In April 2018, DriveTribe announced its first commercial partnership, with German car manufacturer Audi. In June 2018, DriveTribe launched a joint partnership with JOE Media and Renault, a six-figure deal focusing on the launch of the Megane RS. Renault UK marketing director, Adam Wood, said the partnership would look to "engage a broader lifestyle market through original content production, influencer led activation and editorial support."

In November 2018, the DriveTribe CEO, Jonathan Morris, described the four elements of the company's commercial model, which include content creation, distribution, and data insights, the latter of which is made possible because DriveTribe's tech stack is built on Apache Flink.
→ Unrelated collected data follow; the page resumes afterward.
theorem witness_DecompressionRunsReleaseWholeBlocks :
    let e := 520 + 441
    let k : Cap := cap 0x7D00000 0 0x13 0xFFFFFF
    let src : Descriptor := { cap := k, cnt := #v[47, 0, 0, 0], str := #v[1, 0, 0, 0] }
    let dst : Descriptor := { dir := 1, cap := k, cnt := #v[15, 0, 0, 0], str := #v[1, 0, 0, 0] }
    let cmd : EngCmd := { cmd := 0x211, src := some src, dst := some dst, core := 1 }
    let s (x : Dec) : State := unitAt 441 { decs := [(16, x)] }
    let j (b : List Byte) : DecJob := { cmd := cmd, buf := b, srcPos := 48 }
    let block (crc : Nat) (flags : Nat := 1) := stored16 crc flags ++ raw16
    let f (b : List Byte) (o n : Nat) := leNat ((b.drop o).take n)
    idxKind (e % 520) = .dec ∧ (s {}).regionAt 1 = some one ∧ one.fires = true ∧ (s {}).outOf e = [] ∧
    ((stuck 441 {}).drain e).outOf e ≠ [] ∧ (j []).ready.isNone = true ∧
    ((({ j [] with ready := some (.inl 0x43) } : DecJob).ready.bind fun r => r.getLeft?) = some 0x43) ∧
    ((({ j [] with ready := some (.inr (true, raw16)) } : DecJob).ready.bind fun r => r.getRight?) = some (true, raw16)) ∧
    ((List.replicate 48 (0 : Byte)).length = 32 + (16 + 15) / 16 * 16) ∧
    (let t (route : W32) : State := on { imaged 27 [(320, route)] with skid := [((4 * 27) * 32, [{ tok := { tag := decTag e (j []) } }])] }
     (t 0x5).decAbroad e (j []) true = true ∧ (t 0x5).decAbroad e (j []) false = false ∧ (t 0x1).decAbroad e (j []) false = true) ∧ ((s { queue := [cmd] }).dec e).job = none ∧
    ((s { queue := [cmd] }).dec e).queue = cmd :: [] ∧ ((s { job := some (j []) }).dec e).job = some (j []) ∧
    (j []).cmd.src = some src ∧ src.elements * src.size ≤ (j []).srcPos ∧
    (0 < (List.replicate 31 (0 : Byte)).length ∧ (List.replicate 31 (0 : Byte)).length < 32) ∧
    f (block 0) 0 2 = 0xD3C5 ∧ f (block 0) 2 1 = 1 ∧ f (block 0) 3 1 / 16 ∈ [2, 4] ∧ f (block 0) 4 4 = 16 ∧ f (block 0) 8 4 = 16 ∧
    f (block 0) 12 8 = 0 ∧ f (block 0) 20 4 ∈ [1, 3] ∧ f (block 0 3) 20 4 = 3 ∧ f (block 0) 28 4 = 0 ∧
    (block 0).length = 32 + (16 + 15) / 16 * 16 ∧ f (block (crc32c raw16)) 24 4 = crc32c raw16 ∧ crc32c raw16 ≠ 0 ∧
    (match parseBlock ((block (crc32c raw16)).take 32) with
      | .ok _ => true
      | .error _ => false) = true ∧
    (match parseBlock (List.replicate 32 0) with
      | .ok _ => false
      | .error _ => true) = true ∧
    cmd.dst = some dst ∧ 0 + raw16.length ≤ dst.elements * dst.size ∧ (cmd.cmd.getLsbD 12 = false ∧ (0x1011 : Word).getLsbD 12 = true) ∧
    (s {}).engineLogged 1 (.dec e) = false ∧
    (let t := s { job := some { j [] with raw := raw16, last := true } }
     t.decAbroad e (j []) true = false ∧ namesTiles dst.cap ∧ dst.fe = 0 ∧ dst.addr 0 = 0 ∧ t.tileAddr 1 0 = some (1, 0, 0) ∧
       t.tileFits 1 0 0 1 = true ∧ t.areaWaking 1 0 0 1 = false ∧ 0 % 16 + raw16.length ≤ 16 ∧
       ∀ i, i < raw16.length → dst.addr (0 + i) = dst.addr 0 + i) := by decide +kernel

/-- A copy of two bytes at its first and last element: from a place no tile has, from an empty granule, plain, and converting. -/
theorem witness_CopiesMoveElements :
    let k : Cap := cap 0x7D00000 0 0x13 0xFFFFFF
    let a (fmt : BitVec 4) (esz : BitVec 3) (fe : BitVec 2) (st : BitVec 40) : Descriptor :=
      { fmt := fmt, esz := esz, fe := fe, start := st, cap := k, cnt := #v[1, 0, 0, 0], str := #v[2 ^ esz.toNat, 0, 0, 0] }
    let c : EngCmd := { src := some (a 8 0 0 0), dst := some (a 8 0 0 32) }
    let s (p : Nat) : State := on { copier := { queue := [c], srcPos := p * 1, dstPos := p * 1 } }
    (let w (b : List Byte) (o : List Byte) : Copy := { queue := [c], inb := b, outb := o, srcPos := 2, dstPos := o.length }
     let t (x : Copy) := (on { copier := x }).dist 1
     (t (w [7, 8] [])).copier.inb = [7, 8] ∧ (a 8 0 0 0).size ≤ (w [7] []).inb.length ∧ (a 8 0 0 0).bytes ≤ (w [7] []).srcPos ∧
       (a 8 0 0 32).run 0 16 = [32, 33] ∧ ([] ++ [7]).length < ((a 8 0 0 32).run 0 16).length ∧
       ([] ++ [7]).length = ((a 8 0 0 32).run 1 16).length ∧ (a 8 0 2 32).fe = 2 ∧ ([7, 8].length ≠ (a 8 0 0 0).size) ∧
       ([7].length = (a 8 0 0 0).size) ∧ (a 8 0 0 0).run 0 16 = [0, 1] ∧ (a 8 0 0 0).size ≤ ((a 8 0 0 0).run 1 16).length ∧
       granKey 0 2 ∈ (({ full := [granKey 0 2] } : District)).full ∧ ∀ i, i < 2 → nth i ((a 8 0 0 32).run 0 16) = (a 8 0 0 32).byteAt 0 + i) ∧
    (s 1).regionAt 1 = some one ∧ one.fires = true ∧ seqIdx ∉ ((s 1).dist 1).sealed ∧ 520 ∉ ((s 1).dist 1).sealed ∧
    ((s 1).dist 1).copier = { queue := c :: [], srcPos := 1 * (a 8 0 0 0).size, dstPos := 1 * (a 8 0 0 32).size } ∧
    namesTiles k ∧ 1 < (a 8 0 0 0).elements ∧ 1 + 1 = (a 8 0 0 0).elements ∧ (a 8 0 0 0).elements = (a 8 0 0 32).elements ∧
    (s 1).tileAddr 1 ((a 8 0 0 0x7CFFFFF).addr 1).toNat = none ∧ (s 1).tileAddr 1 33 = some (1, 0, 33) ∧ (s 1).tileFits 1 0 33 1 = true ∧
    (s 1).areaWaking 1 0 2 1 = false ∧ granKey 0 0 ∉ ((s 1).dist 1).full ∧ (a 8 0 1 0).fe = 1 ∧ (a 8 0 0 0).size ∈ [1, 2, 4, 8, 16] ∧
    (s 0).engineLogged 1 (.copier 1) = false ∧ (a 0 2 0 0).addr 0 % (a 0 2 0 0).size = 0 ∧ (4 : BitVec 4).toNat ≤ 4 ∧
    ({ a 0 2 0 0 with cnt := #v[0, 0, 0, 0] } : Descriptor).elements = 0 + 1 := by decide +kernel

/-- A stream with an ADDR; its cursor at the first and the last index; the reserved and the widest fields; the plane slot that is
active in a started region and one that is not. -/
theorem witness_ConfigurationWordsBuildAPlane :
    let c : CfgStream := { words := [0], slot := some 3, home := some 1, cursor := some 519 }
    let s (c : CfgStream) (x : District := {}) : State := on { x with cfg := c }
    ((s c).dist 1).cfg.await = false ∧ ({} : CfgStream).words = [] ∧ c.words ≠ [] ∧ c.high = none ∧ ((s c).regionAt 1).isSome = true ∧
    elemOf 0 19 51 = some (520 + 519) ∧ (520 + 519) / 520 = 1 ∧ elemOf 15 100 0 = none ∧ (elemOf 0 0 0).any (fun e => e / 520 != 1) = true ∧
    c.slot = some 3 ∧ (2 : BitVec 2) ≠ 3 ∧ c.home = some 1 ∧ ({} : CfgStream).slot = none ∧ ({} : CfgStream).home = none ∧
    ({} : CfgStream).cursor = none ∧ c.cursor = some 519 ∧ 519 < 519 + (1 : BitVec 8).toNat ∧
    519 + (0 : BitVec 8).toNat ≤ 519 ∧ (idxKind 519).fieldWidth 0 31 = some 16 ∧ (idxKind 519).fieldWidth 0 32 = none ∧
    (idxKind 27).fieldWidth 6 11 = none ∧ (idxKind 28).fieldWidth 0 2 = some 2 ∧ fieldAssigned (520 * 1 + 28) 0 2 2 = true ∧
    fieldAssigned (520 * 1 + 28) 0 2 3 = false := by decide +kernel

theorem witness_commit :
    let s (x : District) : State := on x
    let c : CfgStream := { words := [0], slot := some 3, home := some 1 }
    (idxKind 27).fieldWidth 6 0 = some 1 ∧ (1 : W32).toNat < 2 ^ 1 ∧ 2 ^ 1 ≤ (2 : W32).toNat ∧ (idxKind 27).lastPage = some 6 ∧
    (7 : W32).toNat > 6 ∧ (4 : BitVec 6) ∉ [(1 : BitVec 6), 2, 3] ∧ ((s {}).dist 1).treeHold = [] ∧ ((s {}).dist 1).cfgHeld = [] ∧
    (s {}).imagesOk 1 3 (c.images {}) = true ∧ (s {}).slotBusy 1 3 = false ∧ (s {}).slotBusy 1 0 = true ∧ c.words.length < 49152 ∧
    ({ c with errors := [7], slot := none } : CfgStream).errors = 7 :: [] := by decide +kernel

theorem witness_too_many_words : 49152 ≤ (List.replicate 49152 (0 : W32)).length := Nat.le_of_eq List.length_replicate.symm

/-- Two resident regions with two numbers; limit rows that fit at the very inlet and flow, and not; a report that has come. -/
theorem witness_KilnFollowsItsSchedule :
    let row (t f : Nat) : BitVec 64 := BitVec.ofNat 64 (2 ^ 63 + f * 2 ^ 12 + t)
    let k : Kiln := { limtab := [(0, row 255 4095), (23, row 0 0)] }
    let fits (inlet flow : BitVec 16) (medium n : Nat) : Bool := let v := tgetD (8 * medium + n) k.limtab
      v.getLsbD 63 && decide (inlet.toInt ≤ 8 * (v.toNat % 2 ^ 8 : Nat) ∧ v.toNat / 2 ^ 12 % 2 ^ 12 ≤ flow.toNat)
    [one, { one with loadId := 2 }].Pairwise (fun a b => a.loadId ≠ b.loadId) ∧ fits 2040 4095 0 0 = true ∧ fits 2041 4095 0 0 = false ∧
    fits 2040 4094 0 0 = false ∧ fits 0 0 2 7 = true ∧ (∀ j, j < 7 → fits 0 0 2 j = false) ∧ (2 : BitVec 4).toNat < 3 ∧
    3 ≤ (3 : BitVec 4).toNat ∧ (∀ n, n < 8 → fits 2041 0 0 n = false) ∧
    ({ lastReport := some 5, stale := false } : Kiln).lastReport = some 5 ∧ ({} : Kiln).lastReport = none ∧ one.saved = false ∧
    (let s (t : BitVec 16) : State := { on {} with regs := [(1, { temp := t })] }
     let tcrit := ({ (on {}).kiln with limKey := 0, limNow := tgetD 0 (on {}).kiln.limtab }).limits.tcrit
     (s 0).regions = [one] ∧ (∀ d, d < 640 → decide (tcrit < ((s 0).distReg d).temp.toInt) = ((s 0).distReg d).crit) ∧
       tcrit < ((s 0x7FFF).distReg 1).temp.toInt ∧ ((s 0x7FFF).distReg 1).crit = false ∧ (s 0).nextPower ≤ (s 0).nextBoost) := by
  decide +kernel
== Shift to social media ==
On 10 January 2022, DriveTribe announced they would be shutting down the DriveTribe and FoodTribe websites at the end of the month, citing reductions in revenue due to lower marketing budgets across the automotive industry and a global shortage of computer chips caused by the COVID-19 pandemic. Co-founder Richard Hammond stated that they would be keeping the DriveTribe community alive through their established social media and YouTube channel. Jeremy Clarkson and James May would also be making appearances from time to time. The FoodTribe YouTube channel was rebranded as What Next? in June 2022, expanding its scope from food & drink to other non-car related topics.

The car channel is currently hosted by Ben Collins, as well as Richard and Izzy Hammond and was previously hosted by Mike Fernie. In November 2025, Fernie announced his departure from DriveTribe and launched his own car related YouTube channel.